The collie padded over to where we were standing. I wondered what was on Sam’s mind. I wondered if he retained much human thinking while he
was in his favorite form. I rolled my eyes toward the gun, and Sam/Dean’s eyes followed mine, but how much comprehension was in there, I just couldn’t estimate.
The collie began to growl. His teeth were bared and he was glaring at the gun.
“Back up, dog,” Andy said, annoyed.
If I could just hold Andy still for a minute, the vampires could get him. I tried to work out all the moves in my mind. I’d have to grab his gun hand with both of my hands and force it up. But with Andy holding me out from him like this, that wasn’t going to be easy.
“No, sweetheart,” Bill said.
My eyes flashed over to him. I was considerably startled. Bill’s eyes moved from my face to behind Andy. I could take a hint.

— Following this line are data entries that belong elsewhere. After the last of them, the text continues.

-- ==== Sys2Proof/Laws/State.lean ====
section
/-!
SUPPORT. What each named update of the state does to each field, so that no proof unfolds one.
-/

namespace Sys2Proof.Machine

/-! ### Fault entry (R238) -/

@[simp] theorem raise_srcHz (f : HardFault) (v : Word) (s : State) : (raise f v s).srcHz = s.srcHz := rfl
@[simp] theorem raise_chans (f : HardFault) (v : Word) (s : State) : (raise f v s).chans = s.chans := rfl
@[simp] theorem raise_dstHz (f : HardFault) (v : Word) (s : State) : (raise f v s).dstHz = s.dstHz := rfl
@[simp] theorem raise_areg (f : HardFault) (v : Word) (s : State) : (raise f v s).areg = s.areg := rfl
@[simp] theorem raise_slot (f : HardFault) (v : Word) (s : State) : (raise f v s).slot = s.slot := rfl
@[simp] theorem raise_segSel (f : HardFault) (v : Word) (s : State) : (raise f v s).segSel = s.segSel := rfl
@[simp] theorem raise_fcode (f : HardFault) (v : Word) (s : State) : (raise f v s).fcode = faultCode f := rfl
@[simp] theorem raise_fvalue (f : HardFault) (v : Word) (s : State) : (raise f v s).fvalue = v := rfl
@[simp] theorem raise_note (f : HardFault) (v : Word) (s : State) : (raise f v s).note = s.note := rfl
@[simp] theorem raise_label (f : HardFault) (v : Word) (s : State) : (raise f v s).label = s.label := rfl
@[simp] theorem raise_inBuf (f : HardFault) (v : Word) (s : State) : (raise f v s).inBuf = s.inBuf := rfl
@[simp] theorem raise_rs (f : HardFault) (v : Word) (s : State) : (raise f v s).rs = s.rs := rfl
@[simp] theorem raise_q (f : HardFault) (v : Word) (s : State) : (raise f v s).q = s.q := rfl
@[simp] theorem raise_lay (f : HardFault) (v : Word) (s : State) : (raise f v s).lay = s.lay := rfl
@[simp] theorem raise_out (f : HardFault) (v : Word) (s : State) : (raise f v s).out = s.out := rfl
@[simp] theorem raise_hex (f : HardFault) (v : Word) (s : State) : (raise f v s).hex = s.hex := rfl
@[simp] theorem raise_fnote (f : HardFault) (v : Word) (s : State) : (raise f v s).fnote = s.note := rfl
@[simp] theorem raise_flabel (f : HardFault) (v : Word) (s : State) : (raise f v s).flabel = s.label := rfl
@[simp] theorem raise_seg (f : HardFault) (v : Word) (s : State) : (raise f v s).seg = s.seg := rfl
@[simp] theorem raise_offs (f : HardFault) (v : Word) (s : State) : (raise f v s).offs = s.offs := rfl
@[simp] theorem raise_script (f : HardFault) (v : Word) (s : State) : (raise f v s).script = s.script := rfl
@[simp] theorem raise_reply (f : HardFault) (v : Word) (s : State) : (raise f v s).reply = s.reply := rfl

/-! ### Appending a segment (R32) -/

@[simp] theorem appendSegment_srcHz (g : Segment) (s : State) : (appendSegment g s).srcHz = s.srcHz := rfl
@[simp] theorem appendSegment_chans (g : Segment) (s : State) : (appendSegment g s).chans = s.chans := rfl
@[simp] theorem appendSegment_dstHz (g : Segment) (s : State) : (appendSegment g s).dstHz = s.dstHz := rfl
@[simp] theorem appendSegment_areg (g : Segment) (s : State) : (appendSegment g s).areg = s.areg := rfl
@[simp] theorem appendSegment_slot (g : Segment) (s : State) : (appendSegment g s).slot = s.slot := rfl
@[simp] theorem appendSegment_segSel (g : Segment) (s : State) : (appendSegment g s).segSel = s.segSel := rfl
@[simp] theorem appendSegment_fcode (g : Segment) (s : State) : (appendSegment g s).fcode = s.fcode := rfl
@[simp] theorem appendSegment_fvalue (g : Segment) (s : State) : (appendSegment g s).fvalue = s.fvalue := rfl
@[simp] theorem appendSegment_note (g : Segment) (s : State) : (appendSegment g s).note = s.note := rfl
@[simp] theorem appendSegment_label (g : Segment) (s : State) : (appendSegment g s).label = s.label := rfl
@[simp] theorem appendSegment_inBuf (g : Segment) (s : State) : (appendSegment g s).inBuf = s.inBuf := rfl
@[simp] theorem appendSegment_rs (g : Segment) (s : State) : (appendSegment g s).rs = s.rs := rfl
@[simp] theorem appendSegment_q (g : Segment) (s : State) : (appendSegment g s).q = s.q := rfl
@[simp] theorem appendSegment_lay (g : Segment) (s : State) : (appendSegment g s).lay = s.lay := rfl
@[simp] theorem appendSegment_out (g : Segment) (s : State) : (appendSegment g s).out = s.out := rfl
@[simp] theorem appendSegment_hex (g : Segment) (s : State) : (appendSegment g s).hex = s.hex := rfl
@[simp] theorem appendSegment_fnote (g : Segment) (s : State) : (appendSegment g s).fnote = s.fnote := rfl
@[simp] theorem appendSegment_flabel (g : Segment) (s : State) : (appendSegment g s).flabel = s.flabel := rfl
@[simp] theorem appendSegment_seg (g : Segment) (s : State) : (appendSegment g s).seg = s.seg ++ [g] := rfl
@[simp] theorem appendSegment_offs (g : Segment) (s : State) : (appendSegment g s).offs = s.offs := rfl
@[simp] theorem appendSegment_script (g : Segment) (s : State) : (appendSegment g s).script = s.script := rfl
@[simp] theorem appendSegment_reply (g : Segment) (s : State) : (appendSegment g s).reply = s.reply := rfl

/-! ### Storing a layout (R73) -/

@[simp] theorem storeLayout_srcHz (l : List Byte) (o : List Nat) (k : Nat) (s : State) : (storeLayout l o k s).srcHz = s.srcHz := rfl
@[simp] theorem storeLayout_chans (l : List Byte) (o : List Nat) (k : Nat) (s : State) : (storeLayout l o k s).chans = s.chans := rfl
@[simp] theorem storeLayout_dstHz (l : List Byte) (o : List Nat) (k : Nat) (s : State) : (storeLayout l o k s).dstHz = s.dstHz := rfl
@[simp] theorem storeLayout_areg (l : List Byte) (o : List Nat) (k : Nat) (s : State) : (storeLayout l o k s).areg = s.areg := rfl
@[simp] theorem storeLayout_slot (l : List Byte) (o : List Nat) (k : Nat) (s : State) : (storeLayout l o k s).slot = BitVec.ofNat 32 k := rfl
@[simp] theorem storeLayout_segSel (l : List Byte) (o : List Nat) (k : Nat) (s : State) : (storeLayout l o k s).segSel = s.segSel := rfl
@[simp] theorem storeLayout_fcode (l : List Byte) (o : List Nat) (k : Nat) (s : State) : (storeLayout l o k s).fcode = s.fcode := rfl
@[simp] theorem storeLayout_fvalue (l : List Byte) (o : List Nat) (k : Nat) (s : State) : (storeLayout l o k s).fvalue = s.fvalue := rfl
@[simp] theorem storeLayout_note (l : List Byte) (o : List Nat) (k : Nat) (s : State) : (storeLayout l o k s).note = s.note := rfl
@[simp] theorem storeLayout_label (l : List Byte) (o : List Nat) (k : Nat) (s : State) : (storeLayout l o k s).label = s.label := rfl
@[simp] theorem storeLayout_inBuf (l : List Byte) (o : List Nat) (k : Nat) (s : State) : (storeLayout l o k s).inBuf = s.inBuf := rfl
@[simp] theorem storeLayout_rs (l : List Byte) (o : List Nat) (k : Nat) (s : State) : (storeLayout l o k s).rs = s.rs := rfl
@[simp] theorem storeLayout_q (l : List Byte) (o : List Nat) (k : Nat) (s : State) : (storeLayout l o k s).q = s.q := rfl
@[simp] theorem storeLayout_lay (l : List Byte) (o : List Nat) (k : Nat) (s : State) : (storeLayout l o k s).lay = l := rfl
@[simp] theorem storeLayout_out (l : List Byte) (o : List Nat) (k : Nat) (s : State) : (storeLayout l o k s).out = s.out := rfl
@[simp] theorem storeLayout_hex (l : List Byte) (o : List Nat) (k : Nat) (s : State) : (storeLayout l o k s).hex = s.hex := rfl
@[simp] theorem storeLayout_fnote (l : List Byte) (o : List Nat) (k : Nat) (s : State) : (storeLayout l o k s).fnote = s.fnote := rfl
@[simp] theorem storeLayout_flabel (l : List Byte) (o : List Nat) (k : Nat) (s : State) : (storeLayout l o k s).flabel = s.flabel := rfl
@[simp] theorem storeLayout_seg (l : List Byte) (o : List Nat) (k : Nat) (s : State) : (storeLayout l o k s).seg = s.seg := rfl
@[simp] theorem storeLayout_offs (l : List Byte) (o : List Nat) (k : Nat) (s : State) : (storeLayout l o k s).offs = o.map (BitVec.ofNat 32) := rfl
@[simp] theorem storeLayout_script (l : List Byte) (o : List Nat) (k : Nat) (s : State) : (storeLayout l o k s).script = s.script := rfl
@[simp] theorem storeLayout_reply (l : List Byte) (o : List Nat) (k : Nat) (s : State) : (storeLayout l o k s).reply = s.reply := rfl

/-! ### What CLEAR writes (R214) -/

@[simp] theorem clearRun_srcHz (s : State) : (clearRun s).srcHz = s.srcHz := rfl
@[simp] theorem clearRun_chans (s : State) : (clearRun s).chans = s.chans := rfl
@[simp] theorem clearRun_dstHz (s : State) : (clearRun s).dstHz = s.dstHz := rfl
@[simp] theorem clearRun_areg (s : State) : (clearRun s).areg = s.areg := rfl
@[simp] theorem clearRun_slot (s : State) : (clearRun s).slot = 0 := rfl
@[simp] theorem clearRun_segSel (s : State) : (clearRun s).segSel = s.segSel := rfl
@[simp] theorem clearRun_fcode (s : State) : (clearRun s).fcode = 0 := rfl
@[simp] theorem clearRun_fvalue (s : State) : (clearRun s).fvalue = 0 := rfl
@[simp] theorem clearRun_note (s : State) : (clearRun s).note = s.note := rfl
@[simp] theorem clearRun_label (s : State) : (clearRun s).label = s.label := rfl
@[simp] theorem clearRun_inBuf (s : State) : (clearRun s).inBuf = s.inBuf := rfl
@[simp] theorem clearRun_rs (s : State) : (clearRun s).rs = s.rs := rfl
@[simp] theorem clearRun_q (s : State) : (clearRun s).q = s.q := rfl
@[simp] theorem clearRun_lay (s : State) : (clearRun s).lay = [] := rfl
@[simp] theorem clearRun_out (s : State) : (clearRun s).out = [] := rfl
@[simp] theorem clearRun_hex (s : State) : (clearRun s).hex = [] := rfl
@[simp] theorem clearRun_fnote (s : State) : (clearRun s).fnote = [] := rfl
@[simp] theorem clearRun_flabel (s : State) : (clearRun s).flabel = [] := rfl
@[simp] theorem clearRun_seg (s : State) : (clearRun s).seg = [] := rfl
@[simp] theorem clearRun_offs (s : State) : (clearRun s).offs = [] := rfl
@[simp] theorem clearRun_script (s : State) : (clearRun s).script = s.script := rfl
@[simp] theorem clearRun_reply (s : State) : (clearRun s).reply = s.reply := rfl

/-! ### What reset writes (R215, R261) -/

@[simp] theorem resetBlock_srcHz (s : State) : (resetBlock s).srcHz = 0 := rfl
@[simp] theorem resetBlock_chans (s : State) : (resetBlock s).chans = 0 := rfl
@[simp] theorem resetBlock_dstHz (s : State) : (resetBlock s).dstHz = 0 := rfl
@[simp] theorem resetBlock_areg (s : State) : (resetBlock s).areg = 0 := rfl
@[simp] theorem resetBlock_slot (s : State) : (resetBlock s).slot = 0 := rfl
@[simp] theorem resetBlock_segSel (s : State) : (resetBlock s).segSel = 0 := rfl
@[simp] theorem resetBlock_fcode (s : State) : (resetBlock s).fcode = 0 := rfl
@[simp] theorem resetBlock_fvalue (s : State) : (resetBlock s).fvalue = 0 := rfl
@[simp] theorem resetBlock_note (s : State) : (resetBlock s).note = [] := rfl
@[simp] theorem resetBlock_label (s : State) : (resetBlock s).label = [] := rfl
@[simp] theorem resetBlock_inBuf (s : State) : (resetBlock s).inBuf = [] := rfl
@[simp] theorem resetBlock_rs (s : State) : (resetBlock s).rs = [] := rfl
@[simp] theorem resetBlock_q (s : State) : (resetBlock s).q = [] := rfl
@[simp] theorem resetBlock_lay (s : State) : (resetBlock s).lay = [] := rfl
@[simp] theorem resetBlock_out (s : State) : (resetBlock s).out = [] := rfl
@[simp] theorem resetBlock_hex (s : State) : (resetBlock s).hex = [] := rfl
@[simp] theorem resetBlock_fnote (s : State) : (resetBlock s).fnote = [] := rfl
@[simp] theorem resetBlock_flabel (s : State) : (resetBlock s).flabel = [] := rfl
@[simp] theorem resetBlock_seg (s : State) : (resetBlock s).seg = [] := rfl
@[simp] theorem resetBlock_offs (s : State) : (resetBlock s).offs = [] := rfl
@[simp] theorem resetBlock_script (s : State) : (resetBlock s).script = s.script := rfl
@[simp] theorem resetBlock_reply (s : State) : (resetBlock s).reply = s.reply := rfl

/-! ### Handing the host a value (R71) -/

@[simp] theorem deliver_srcHz (r : Reply) (s : State) : (deliver r s).srcHz = s.srcHz := rfl
@[simp] theorem deliver_chans (r : Reply) (s : State) : (deliver r s).chans = s.chans := rfl
@[simp] theorem deliver_dstHz (r : Reply) (s : State) : (deliver r s).dstHz = s.dstHz := rfl
@[simp] theorem deliver_areg (r : Reply) (s : State) : (deliver r s).areg = s.areg := rfl
@[simp] theorem deliver_slot (r : Reply) (s : State) : (deliver r s).slot = s.slot := rfl
@[simp] theorem deliver_segSel (r : Reply) (s : State) : (deliver r s).segSel = s.segSel := rfl
@[simp] theorem deliver_fcode (r : Reply) (s : State) : (deliver r s).fcode = s.fcode := rfl
@[simp] theorem deliver_fvalue (r : Reply) (s : State) : (deliver r s).fvalue = s.fvalue := rfl
@[simp] theorem deliver_note (r : Reply) (s : State) : (deliver r s).note = s.note := rfl
@[simp] theorem deliver_label (r : Reply) (s : State) : (deliver r s).label = s.label := rfl
@[simp] theorem deliver_inBuf (r : Reply) (s : State) : (deliver r s).inBuf = s.inBuf := rfl
@[simp] theorem deliver_rs (r : Reply) (s : State) : (deliver r s).rs = s.rs := rfl
@[simp] theorem deliver_q (r : Reply) (s : State) : (deliver r s).q = s.q := rfl
@[simp] theorem deliver_lay (r : Reply) (s : State) : (deliver r s).lay = s.lay := rfl
@[simp] theorem deliver_out (r : Reply) (s : State) : (deliver r s).out = s.out := rfl
@[simp] theorem deliver_hex (r : Reply) (s : State) : (deliver r s).hex = s.hex := rfl
@[simp] theorem deliver_fnote (r : Reply) (s : State) : (deliver r s).fnote = s.fnote := rfl
@[simp] theorem deliver_flabel (r : Reply) (s : State) : (deliver r s).flabel = s.flabel := rfl
@[simp] theorem deliver_seg (r : Reply) (s : State) : (deliver r s).seg = s.seg := rfl
@[simp] theorem deliver_offs (r : Reply) (s : State) : (deliver r s).offs = s.offs := rfl
@[simp] theorem deliver_script (r : Reply) (s : State) : (deliver r s).script = s.script := rfl
@[simp] theorem deliver_reply (r : Reply) (s : State) : (deliver r s).reply = some r := rfl

end Sys2Proof.Machine
end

“Oh, who is being held like a little cub?” inquired a voice behind Andy.
Oh, this was justpeachy.
“It is my messenger!” The maenad sauntered around Andy in a wide circle and came to stand to his right, a few feet before him. She was not between Andy and the group on the deck. She was clean tonight, and wearing nothing at all. I guessed she and Sam had been out in the woods making whoopee, before they heard the crowd. Her black hair fell in a tangled mass all the way to her hips. She didn’t seem cold. The rest of us (except the vampires) were definitely feeling the nip in the air. We’d come dressed for an orgy, not an outdoors party.
“Hello, messenger,” the maenad said to me. “I forgot to introduce myself last time, my canine friend reminds me. I am Callisto.”
“Miss Callisto,” I said, since I had no idea what to call her. I would have nodded, but Andy had hold of my neck. It was sure beginning to hurt.
“Who is this stalwart brave gripping you?” Callisto moved a little closer.
I had no idea what Andy looked like, but everyone on the deck was enthralled and terrified, Eric and Bill excepted. They were easing back, away from the humans. This wasn’t good.
“This is Andy Bellefleur,” I croaked. “He has a problem.”
I could tell from the way my skin crawled that the maenad had eased forward a little.